* What this task involves: Write out the lines from the top of the material through the line with "The targets of", exactly and with nothing added.

* Dataset entries:
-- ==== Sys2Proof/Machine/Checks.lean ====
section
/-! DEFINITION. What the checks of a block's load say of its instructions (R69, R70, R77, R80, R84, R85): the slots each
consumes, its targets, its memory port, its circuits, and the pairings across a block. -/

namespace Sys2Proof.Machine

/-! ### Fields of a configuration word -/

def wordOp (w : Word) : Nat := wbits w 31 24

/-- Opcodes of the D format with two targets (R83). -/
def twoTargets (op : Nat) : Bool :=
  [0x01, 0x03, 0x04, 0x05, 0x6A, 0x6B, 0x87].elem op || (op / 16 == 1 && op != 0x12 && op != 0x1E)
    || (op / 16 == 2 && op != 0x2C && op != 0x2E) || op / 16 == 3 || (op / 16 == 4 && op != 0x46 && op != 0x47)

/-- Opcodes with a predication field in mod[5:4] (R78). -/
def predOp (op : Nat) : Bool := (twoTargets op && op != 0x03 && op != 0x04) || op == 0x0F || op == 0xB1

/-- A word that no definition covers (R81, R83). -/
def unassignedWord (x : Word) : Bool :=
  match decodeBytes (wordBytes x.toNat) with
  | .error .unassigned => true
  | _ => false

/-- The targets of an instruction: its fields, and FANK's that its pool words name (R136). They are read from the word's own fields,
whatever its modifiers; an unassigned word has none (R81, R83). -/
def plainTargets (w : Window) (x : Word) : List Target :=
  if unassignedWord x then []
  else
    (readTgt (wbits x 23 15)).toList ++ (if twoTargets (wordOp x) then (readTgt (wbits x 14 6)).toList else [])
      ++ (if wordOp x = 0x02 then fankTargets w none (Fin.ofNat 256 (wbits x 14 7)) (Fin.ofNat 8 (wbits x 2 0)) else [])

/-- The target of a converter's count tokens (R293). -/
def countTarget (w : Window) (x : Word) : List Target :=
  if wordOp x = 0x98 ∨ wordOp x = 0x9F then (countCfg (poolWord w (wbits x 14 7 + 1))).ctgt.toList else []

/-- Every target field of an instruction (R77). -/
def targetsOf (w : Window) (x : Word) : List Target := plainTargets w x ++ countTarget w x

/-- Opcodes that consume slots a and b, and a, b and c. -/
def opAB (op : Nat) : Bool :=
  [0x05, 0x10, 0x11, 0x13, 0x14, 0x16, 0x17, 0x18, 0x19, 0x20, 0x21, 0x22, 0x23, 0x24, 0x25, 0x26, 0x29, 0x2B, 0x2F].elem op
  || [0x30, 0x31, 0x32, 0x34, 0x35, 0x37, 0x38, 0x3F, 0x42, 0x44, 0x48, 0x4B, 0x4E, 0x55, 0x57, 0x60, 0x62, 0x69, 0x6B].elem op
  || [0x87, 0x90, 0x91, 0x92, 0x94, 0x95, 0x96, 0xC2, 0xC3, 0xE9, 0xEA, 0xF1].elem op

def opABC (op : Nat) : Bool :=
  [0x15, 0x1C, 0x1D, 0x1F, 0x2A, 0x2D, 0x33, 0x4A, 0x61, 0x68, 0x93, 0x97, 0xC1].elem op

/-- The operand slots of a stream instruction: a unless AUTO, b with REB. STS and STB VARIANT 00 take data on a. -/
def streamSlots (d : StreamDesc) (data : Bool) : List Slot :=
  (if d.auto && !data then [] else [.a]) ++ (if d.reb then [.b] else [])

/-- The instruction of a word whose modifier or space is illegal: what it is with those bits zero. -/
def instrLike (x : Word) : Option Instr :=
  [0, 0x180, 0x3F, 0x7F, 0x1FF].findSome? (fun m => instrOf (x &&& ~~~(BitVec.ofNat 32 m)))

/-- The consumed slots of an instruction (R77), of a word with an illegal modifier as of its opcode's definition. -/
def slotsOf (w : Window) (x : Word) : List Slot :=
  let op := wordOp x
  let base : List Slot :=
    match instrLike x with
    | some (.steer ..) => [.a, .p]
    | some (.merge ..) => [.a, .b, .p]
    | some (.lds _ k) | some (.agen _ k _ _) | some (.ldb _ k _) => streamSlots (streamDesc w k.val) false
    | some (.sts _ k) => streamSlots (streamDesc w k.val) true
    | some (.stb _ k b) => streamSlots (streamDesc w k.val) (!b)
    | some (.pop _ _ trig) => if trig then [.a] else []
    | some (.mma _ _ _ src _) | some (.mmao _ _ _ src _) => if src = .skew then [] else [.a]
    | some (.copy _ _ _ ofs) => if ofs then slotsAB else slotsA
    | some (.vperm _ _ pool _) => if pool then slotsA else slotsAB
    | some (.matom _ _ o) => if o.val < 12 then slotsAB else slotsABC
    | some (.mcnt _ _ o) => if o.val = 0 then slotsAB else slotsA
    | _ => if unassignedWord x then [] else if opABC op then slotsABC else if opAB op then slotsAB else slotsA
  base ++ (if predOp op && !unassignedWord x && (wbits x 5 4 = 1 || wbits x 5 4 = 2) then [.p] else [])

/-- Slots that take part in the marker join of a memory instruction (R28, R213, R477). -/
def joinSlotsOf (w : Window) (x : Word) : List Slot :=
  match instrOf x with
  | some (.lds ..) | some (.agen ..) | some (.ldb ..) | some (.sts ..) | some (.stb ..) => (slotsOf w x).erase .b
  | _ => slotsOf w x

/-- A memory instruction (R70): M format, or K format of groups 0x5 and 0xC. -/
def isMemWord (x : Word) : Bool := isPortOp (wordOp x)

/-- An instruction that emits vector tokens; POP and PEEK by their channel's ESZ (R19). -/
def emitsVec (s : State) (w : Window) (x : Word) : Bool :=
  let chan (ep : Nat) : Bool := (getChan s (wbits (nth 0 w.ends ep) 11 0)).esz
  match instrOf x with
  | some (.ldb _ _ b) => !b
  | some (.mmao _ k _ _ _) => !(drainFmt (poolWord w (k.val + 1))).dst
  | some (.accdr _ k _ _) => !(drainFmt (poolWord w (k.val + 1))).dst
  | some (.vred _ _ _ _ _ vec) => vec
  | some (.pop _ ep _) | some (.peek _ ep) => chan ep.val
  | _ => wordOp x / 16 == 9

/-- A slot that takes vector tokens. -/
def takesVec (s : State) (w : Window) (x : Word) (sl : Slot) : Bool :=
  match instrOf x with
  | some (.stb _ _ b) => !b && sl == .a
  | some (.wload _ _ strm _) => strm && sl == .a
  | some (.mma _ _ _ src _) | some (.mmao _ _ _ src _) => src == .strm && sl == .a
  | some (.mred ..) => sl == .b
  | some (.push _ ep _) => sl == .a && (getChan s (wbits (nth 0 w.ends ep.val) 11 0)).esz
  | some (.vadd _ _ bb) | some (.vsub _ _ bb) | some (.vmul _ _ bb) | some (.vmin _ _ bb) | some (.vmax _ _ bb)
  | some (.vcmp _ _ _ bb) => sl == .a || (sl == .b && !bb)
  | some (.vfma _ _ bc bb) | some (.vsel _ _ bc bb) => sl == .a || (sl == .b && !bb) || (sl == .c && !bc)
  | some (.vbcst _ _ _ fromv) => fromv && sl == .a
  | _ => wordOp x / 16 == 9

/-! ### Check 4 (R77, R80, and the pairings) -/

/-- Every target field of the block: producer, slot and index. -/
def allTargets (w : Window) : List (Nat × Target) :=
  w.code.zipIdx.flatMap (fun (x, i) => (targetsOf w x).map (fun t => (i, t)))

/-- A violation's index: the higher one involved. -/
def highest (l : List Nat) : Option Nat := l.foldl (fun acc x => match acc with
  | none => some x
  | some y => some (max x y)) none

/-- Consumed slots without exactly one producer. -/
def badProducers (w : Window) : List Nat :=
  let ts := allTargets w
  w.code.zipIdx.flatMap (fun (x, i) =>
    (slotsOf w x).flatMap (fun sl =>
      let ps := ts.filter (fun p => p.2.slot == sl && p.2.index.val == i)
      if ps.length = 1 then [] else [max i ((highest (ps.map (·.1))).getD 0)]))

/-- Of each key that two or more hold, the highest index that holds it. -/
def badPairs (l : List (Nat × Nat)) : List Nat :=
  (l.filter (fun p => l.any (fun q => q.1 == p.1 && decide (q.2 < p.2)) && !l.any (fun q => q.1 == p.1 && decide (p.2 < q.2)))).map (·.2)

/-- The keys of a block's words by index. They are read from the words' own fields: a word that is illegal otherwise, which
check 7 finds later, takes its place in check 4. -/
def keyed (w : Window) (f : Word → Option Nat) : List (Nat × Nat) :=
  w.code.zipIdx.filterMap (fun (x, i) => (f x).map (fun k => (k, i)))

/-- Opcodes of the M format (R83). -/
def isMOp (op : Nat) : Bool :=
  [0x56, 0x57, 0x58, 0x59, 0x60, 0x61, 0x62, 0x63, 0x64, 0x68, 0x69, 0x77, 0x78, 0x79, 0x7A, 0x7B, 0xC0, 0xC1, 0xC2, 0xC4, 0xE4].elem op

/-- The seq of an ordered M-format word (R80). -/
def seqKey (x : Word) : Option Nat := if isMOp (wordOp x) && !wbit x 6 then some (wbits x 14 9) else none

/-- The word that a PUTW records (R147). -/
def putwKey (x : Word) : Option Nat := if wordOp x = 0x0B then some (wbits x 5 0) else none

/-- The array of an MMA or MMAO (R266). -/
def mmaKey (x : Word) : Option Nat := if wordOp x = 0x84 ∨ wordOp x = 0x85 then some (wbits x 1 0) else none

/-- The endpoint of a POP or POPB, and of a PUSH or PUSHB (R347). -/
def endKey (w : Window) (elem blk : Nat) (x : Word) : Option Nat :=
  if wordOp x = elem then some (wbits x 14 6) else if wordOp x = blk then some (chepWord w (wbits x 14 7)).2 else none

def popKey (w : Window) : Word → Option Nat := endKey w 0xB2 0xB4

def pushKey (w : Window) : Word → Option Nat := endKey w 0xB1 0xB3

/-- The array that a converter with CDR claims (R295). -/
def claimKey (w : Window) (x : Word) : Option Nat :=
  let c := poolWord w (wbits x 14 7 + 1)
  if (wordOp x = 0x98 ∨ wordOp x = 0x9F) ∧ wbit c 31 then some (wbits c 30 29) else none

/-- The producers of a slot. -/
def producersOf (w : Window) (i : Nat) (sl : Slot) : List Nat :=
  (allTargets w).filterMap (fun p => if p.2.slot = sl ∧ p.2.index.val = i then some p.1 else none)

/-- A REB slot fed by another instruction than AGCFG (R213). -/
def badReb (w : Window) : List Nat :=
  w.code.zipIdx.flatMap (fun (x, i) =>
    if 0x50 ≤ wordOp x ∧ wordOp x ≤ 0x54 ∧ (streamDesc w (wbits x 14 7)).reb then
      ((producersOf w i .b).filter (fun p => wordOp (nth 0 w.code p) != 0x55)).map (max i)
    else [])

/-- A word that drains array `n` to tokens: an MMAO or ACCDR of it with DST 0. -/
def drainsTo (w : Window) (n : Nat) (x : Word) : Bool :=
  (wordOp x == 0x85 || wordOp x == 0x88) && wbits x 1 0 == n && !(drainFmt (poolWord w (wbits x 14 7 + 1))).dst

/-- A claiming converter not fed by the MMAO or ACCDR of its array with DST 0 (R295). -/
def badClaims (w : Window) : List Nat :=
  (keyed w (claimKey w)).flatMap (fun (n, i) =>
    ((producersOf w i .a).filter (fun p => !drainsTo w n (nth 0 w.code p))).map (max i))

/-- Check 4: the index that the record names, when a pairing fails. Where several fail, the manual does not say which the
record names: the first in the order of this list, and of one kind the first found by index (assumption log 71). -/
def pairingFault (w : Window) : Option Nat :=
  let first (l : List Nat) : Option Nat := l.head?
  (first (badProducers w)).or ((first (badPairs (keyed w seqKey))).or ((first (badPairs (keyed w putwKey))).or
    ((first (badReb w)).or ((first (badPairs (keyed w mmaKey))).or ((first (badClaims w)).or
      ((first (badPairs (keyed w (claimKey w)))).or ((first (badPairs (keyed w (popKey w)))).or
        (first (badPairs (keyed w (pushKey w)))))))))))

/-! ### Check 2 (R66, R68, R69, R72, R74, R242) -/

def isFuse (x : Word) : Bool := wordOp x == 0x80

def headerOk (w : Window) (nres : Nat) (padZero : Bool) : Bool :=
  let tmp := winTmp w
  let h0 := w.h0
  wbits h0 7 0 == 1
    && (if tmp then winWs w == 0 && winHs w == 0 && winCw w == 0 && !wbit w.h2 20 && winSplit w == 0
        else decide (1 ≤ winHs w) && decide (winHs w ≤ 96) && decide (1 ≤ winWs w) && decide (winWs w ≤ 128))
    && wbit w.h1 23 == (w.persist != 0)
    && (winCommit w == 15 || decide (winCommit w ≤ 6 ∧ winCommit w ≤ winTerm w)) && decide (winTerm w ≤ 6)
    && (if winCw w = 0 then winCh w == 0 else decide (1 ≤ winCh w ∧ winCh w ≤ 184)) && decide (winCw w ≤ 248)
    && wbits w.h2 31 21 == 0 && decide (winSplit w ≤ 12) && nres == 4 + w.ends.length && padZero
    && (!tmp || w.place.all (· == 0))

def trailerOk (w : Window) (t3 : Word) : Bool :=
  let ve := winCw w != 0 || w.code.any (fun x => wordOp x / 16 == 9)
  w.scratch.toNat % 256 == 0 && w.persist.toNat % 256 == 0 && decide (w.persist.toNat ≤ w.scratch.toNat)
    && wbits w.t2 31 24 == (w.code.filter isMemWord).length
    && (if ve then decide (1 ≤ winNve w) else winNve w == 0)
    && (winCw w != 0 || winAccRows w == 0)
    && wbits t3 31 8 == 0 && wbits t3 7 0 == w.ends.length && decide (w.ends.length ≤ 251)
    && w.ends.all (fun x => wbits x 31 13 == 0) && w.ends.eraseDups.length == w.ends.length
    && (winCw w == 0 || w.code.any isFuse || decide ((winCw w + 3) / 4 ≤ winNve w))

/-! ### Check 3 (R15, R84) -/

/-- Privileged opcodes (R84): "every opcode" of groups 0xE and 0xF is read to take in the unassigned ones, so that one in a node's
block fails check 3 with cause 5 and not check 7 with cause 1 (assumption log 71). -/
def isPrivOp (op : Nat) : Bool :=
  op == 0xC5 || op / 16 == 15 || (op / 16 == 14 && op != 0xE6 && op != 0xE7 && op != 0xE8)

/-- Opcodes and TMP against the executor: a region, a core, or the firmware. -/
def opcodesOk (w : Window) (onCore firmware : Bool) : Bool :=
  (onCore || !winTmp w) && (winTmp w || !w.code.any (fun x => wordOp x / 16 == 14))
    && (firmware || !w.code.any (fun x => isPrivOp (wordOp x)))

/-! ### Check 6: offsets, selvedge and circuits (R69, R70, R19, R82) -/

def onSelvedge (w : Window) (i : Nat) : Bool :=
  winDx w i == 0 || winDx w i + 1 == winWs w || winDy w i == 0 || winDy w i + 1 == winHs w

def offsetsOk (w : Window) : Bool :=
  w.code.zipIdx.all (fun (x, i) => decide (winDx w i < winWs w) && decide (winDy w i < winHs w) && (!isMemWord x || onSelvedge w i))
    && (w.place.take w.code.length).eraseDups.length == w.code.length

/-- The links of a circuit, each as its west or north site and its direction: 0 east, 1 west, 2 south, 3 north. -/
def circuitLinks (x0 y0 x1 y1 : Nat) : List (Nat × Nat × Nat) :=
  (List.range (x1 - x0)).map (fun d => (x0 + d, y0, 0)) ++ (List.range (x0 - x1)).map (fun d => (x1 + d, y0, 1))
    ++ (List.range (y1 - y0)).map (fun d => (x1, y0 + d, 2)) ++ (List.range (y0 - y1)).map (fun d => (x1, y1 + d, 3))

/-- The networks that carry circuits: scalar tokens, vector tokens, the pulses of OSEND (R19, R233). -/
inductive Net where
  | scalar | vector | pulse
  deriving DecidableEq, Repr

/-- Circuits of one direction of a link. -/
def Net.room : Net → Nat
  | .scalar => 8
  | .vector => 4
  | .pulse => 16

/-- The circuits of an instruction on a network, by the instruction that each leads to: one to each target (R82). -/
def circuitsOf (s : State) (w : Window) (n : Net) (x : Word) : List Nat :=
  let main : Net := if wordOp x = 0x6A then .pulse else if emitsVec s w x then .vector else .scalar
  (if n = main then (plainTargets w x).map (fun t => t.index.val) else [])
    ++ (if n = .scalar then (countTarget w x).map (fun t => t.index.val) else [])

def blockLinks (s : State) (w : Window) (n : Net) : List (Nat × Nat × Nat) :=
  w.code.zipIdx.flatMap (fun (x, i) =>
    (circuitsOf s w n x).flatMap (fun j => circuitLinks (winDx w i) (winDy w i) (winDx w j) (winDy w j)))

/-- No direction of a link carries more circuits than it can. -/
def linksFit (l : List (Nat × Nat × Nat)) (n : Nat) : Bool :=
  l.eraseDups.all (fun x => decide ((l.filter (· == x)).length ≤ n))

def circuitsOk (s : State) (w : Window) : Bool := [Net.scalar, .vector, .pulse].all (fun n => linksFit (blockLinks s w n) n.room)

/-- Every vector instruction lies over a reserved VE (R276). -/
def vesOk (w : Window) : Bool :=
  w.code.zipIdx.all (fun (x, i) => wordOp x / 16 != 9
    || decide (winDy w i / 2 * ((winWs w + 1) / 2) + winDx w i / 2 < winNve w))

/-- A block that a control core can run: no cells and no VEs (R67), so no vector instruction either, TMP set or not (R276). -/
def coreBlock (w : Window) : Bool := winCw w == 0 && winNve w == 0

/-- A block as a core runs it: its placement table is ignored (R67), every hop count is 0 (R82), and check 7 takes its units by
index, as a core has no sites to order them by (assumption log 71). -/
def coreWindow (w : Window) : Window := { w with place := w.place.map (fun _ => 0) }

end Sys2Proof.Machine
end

* Your response:
-- ==== Sys2Proof/Machine/Checks.lean ====
section
/-! DEFINITION. What the checks of a block's load say of its instructions (R69, R70, R77, R80, R84, R85): the slots each
consumes, its targets, its memory port, its circuits, and the pairings across a block. -/

namespace Sys2Proof.Machine

/-! ### Fields of a configuration word -/

def wordOp (w : Word) : Nat := wbits w 31 24

/-- Opcodes of the D format with two targets (R83). -/
def twoTargets (op : Nat) : Bool :=
  [0x01, 0x03, 0x04, 0x05, 0x6A, 0x6B, 0x87].elem op || (op / 16 == 1 && op != 0x12 && op != 0x1E)
    || (op / 16 == 2 && op != 0x2C && op != 0x2E) || op / 16 == 3 || (op / 16 == 4 && op != 0x46 && op != 0x47)

/-- Opcodes with a predication field in mod[5:4] (R78). -/
def predOp (op : Nat) : Bool := (twoTargets op && op != 0x03 && op != 0x04) || op == 0x0F || op == 0xB1

/-- A word that no definition covers (R81, R83). -/
def unassignedWord (x : Word) : Bool :=
  match decodeBytes (wordBytes x.toNat) with
  | .error .unassigned => true
  | _ => false

/-- The targets of an instruction: its fields, and FANK's that its pool words name (R136). They are read from the word's own fields,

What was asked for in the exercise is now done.